15June-food beverage cyber risk_blog article_600x300

Areas of concern for food production businesses

Apart from the risk of tainted products and recipe tampering, cyber-related disruptions to production in the fast-moving food industry have the potential to impact the entire supply chain, with serious legal and reputational implications for the victim of a cyber attack.

“It’s not uncommon for food producers to have large, distribution/automatic retrieval-type warehouses that utilise automation and robotics. If a food producer does suffer a cyber attack it could cripple their business immeasurably.”

Stephen Elms, Gallagher National Head – Food Production

The Lion incident, which closed down some areas of its operations, has been identified as a ransomware attack.
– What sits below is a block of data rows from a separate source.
-- ==== Sys2Proof/Machine/State.lean ====
section
/-! DEFINITION. The machine's state as plain data, its fault and refusal reasons, and the state after reset. -/

namespace Sys2Proof.Machine

/-- The Framer's sequencing state (R21). -/
inductive Fstate where
  | awaitingSync | receiving | complete | restart
  deriving DecidableEq, Repr

/-- The receive buffer together with `len`: the list of the bytes it holds, index 0 first (R22, R33; log 9). -/
abbrev Memory := List Byte

/-- The state. The block's own elements are exactly `fstate`, `buf` (with `len`) and `frameSize` (R20); the other fields
are the model's: the constants of the instance, the pins, the counter of the free values, and the host's stimuli. -/
structure State where
  /-- The parameters of this instance; no step changes them (R7, R60). -/
  params : Params
  /-- `fstate` (R21). -/
  fstate : Fstate
  /-- `buf[0..len)`; `len` is its length (R22, R23). -/
  buf : Memory
  /-- `frame_size`, the countdown of bytes still expected (R24). -/
  frameSize : BitVec 8
  /-- The outputs of the last cycle (R40; log 14). -/
  out : PortsOut
  /-- How many DECODEs have drawn their free values (R145, R146; log 2). -/
  draws : Nat
  /-- What the host has in store, next first (R5). An empty store is an idle host (R121; log 4, log 12). -/
  pending : List Stimulus
  deriving DecidableEq, Repr

/-- Why the machine stops. The block itself has no trap (R90, R206). -/
inductive Fault where
  /-- FEED (and a FRAME row's first FEED) in a state whose buffer already holds `DATA_MAX` bytes: `buf[len]` does not exist
  (R22). No state that a run reaches is one (R45, R56; log 10). Safe. -/
  | appendOutsideBuffer
  deriving DecidableEq, Repr

/-- Why an instruction has no meaning. No instruction of this model is refused. -/
inductive Refusal where
  /-- An instruction rejected by name in exec's arm; raised by no arm. Safe. -/
  | notModelled (mnemonic : String)
  deriving DecidableEq, Repr

/-- `len`, the number of bytes the buffer holds (R23). -/
def State.len (s : State) : Nat := s.buf.length

/-- The machine right after reset (R44, R230), an instance with the reference parameters REF (R9; log 1), an idle host
(log 4), and no cycle performed yet. -/
def State.reset : State where
  params := Params.ref
  fstate := .awaitingSync
  buf := []
  frameSize := 0
  out := PortsOut.quiet
  draws := 0
  pending := []

end Sys2Proof.Machine
end

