/-- Overflow in AwaitingSync and in Receiving (V8), and an event of DECODE. -/
theorem witness_EventsChangeOnlyTheirState :
    next? (exec (.frameAny ⟨1, 9, []⟩) (st .awaitingSync [1, 2, 3] 5 4)) (fun t =>
      decide (t.out.ev = .framingOverflow ∧ t.frameSize = 5)) = true
    ∧ next? (exec (.feed 5) (st .receiving [0x7E, 0x7E, 6, 1, 2, 3, 4] 2 8)) (fun t =>
      decide (t.out.ev = .framingOverflow ∧ t.frameSize = 1)) = true
    ∧ next? (exec (.frameAny ⟨1, 9, []⟩) (full [0x7E, 0x7E, 1, 1])) (fun t => decide (t.out.ev = .underlengthFrame)) = true :=
  by decide

/-- The last byte held and the first index above; a number of 8 bits on REF's 7-bit port; a cycle with `rst` = 1. -/
theorem witness_ReadPortShowsBuffer :
    let s := fun w => feeding (st .complete [0x7E, 0x7E, 1, 0x55] 0) [.cycle w];
    let shown := fun w v => next? (step (s w)) fun t => decide (t.out.rdData = v);
    shown { pins 0 0 with rdIdx := 3 } (some 0x55) = true ∧ shown { pins 0 0 with rdIdx := 4 } none = true
      ∧ (s (pins 0 0)).lenWidth = 7 ∧ shown { pins 0 0 with rdIdx := 128 + 3 } (some 0x55) = true
      ∧ shown { pins 1 0 with rst := true, rdIdx := 3 } (some 0x55) = true := by decide

theorem witness_PortCodesRoundTrip :
    { v50 with targetTemp := -512, currentTemp := 511, display := 255, displayUnit := 255 }.portable = true
    ∧ { v50 with targetTemp := 511, currentTemp := -512, display := 0 }.portable = true := by decide

theorem witness_FrameFeedsItsFirstByte :
    (st .restart [1, 2, 3, 4] 0 4).fstate = .restart
    ∧ (let s := st .awaitingSync [1, 2, 3] 0 4; s.fstate = .awaitingSync ∧ s.buf.length < s.params.dataMax)
    ∧ (let s := st .receiving [0x7E, 0x7E, 1] 1 4; s.fstate = .receiving ∧ s.buf.length < s.params.dataMax) := by decide

theorem witness_FrameWaitsForCompleteFrame : (full v31).fstate = .complete := rfl

theorem witness_LoopDecodesThenRestarts :
    (feeding (full v31) [.line [9]]).fstate = .complete ∧ (feeding (full v31) [.line [9]]).pending = .line [9] :: []
    ∧ (feeding (full v31) [.line []]).pending = .line [] :: [] := ⟨rfl, rfl, rfl⟩

theorem witness_LoopFeedsNextByte :
    let s := feeding State.reset [.line [0x7E, 0x7E, 1, 9, 8]];
    s.fstate ≠ .complete ∧ s.pending = .line (0x7E :: [0x7E, 1, 9, 8]) :: [] := by decide

/-- A report from AwaitingSync with as many bytes held as the two sync bytes allow; the shortest frame in the smallest buffer
from Restart; a frame with length byte 0. -/
theorem witness_FrameIsReceivedDecodedReleased :
    (let f : RawFrame := ⟨0x2D, 0x04, v31.drop 4⟩;
      let s := feeding (st .awaitingSync (noise 45) 9 48) [.line f.bytes];
      f.wellFormed = true ∧ f.len ≠ 0x7E ∧ f.bytes.length ≤ s.params.dataMax ∧ s.fstate = .awaitingSync
        ∧ s.buf.length + 2 < s.params.dataMax ∧ s.pending = .line f.bytes :: [])
    ∧ (let f : RawFrame := ⟨1, 1, []⟩;
        let s := feeding (st .restart [0x7E, 0x7E, 1, 9] 0 4) [.line f.bytes];
        f.wellFormed = true ∧ f.bytes.length ≤ s.params.dataMax ∧ s.fstate = .restart)
    ∧ (let f : RawFrame := ⟨0, 4, noise 255⟩;
        f.wellFormed = true ∧ f.len ≠ 0x7E ∧ f.bytes.length ≤ (st .awaitingSync [] 0 259).params.dataMax) := by
  decide +kernel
Ransomware, malware that blocks an organisation's access to their computer system unless a ransom is paid, has increased globally by more than 97% in the past two years.

Ransomware attacks in Australia have cost businesses and the public sector up to $241 million in 2019, with business enterprises and government agencies incurring costs of roughly $1.6 billion in an overall average of 16 days’ downtime, a 2020 report by local security firm Emsisoft states.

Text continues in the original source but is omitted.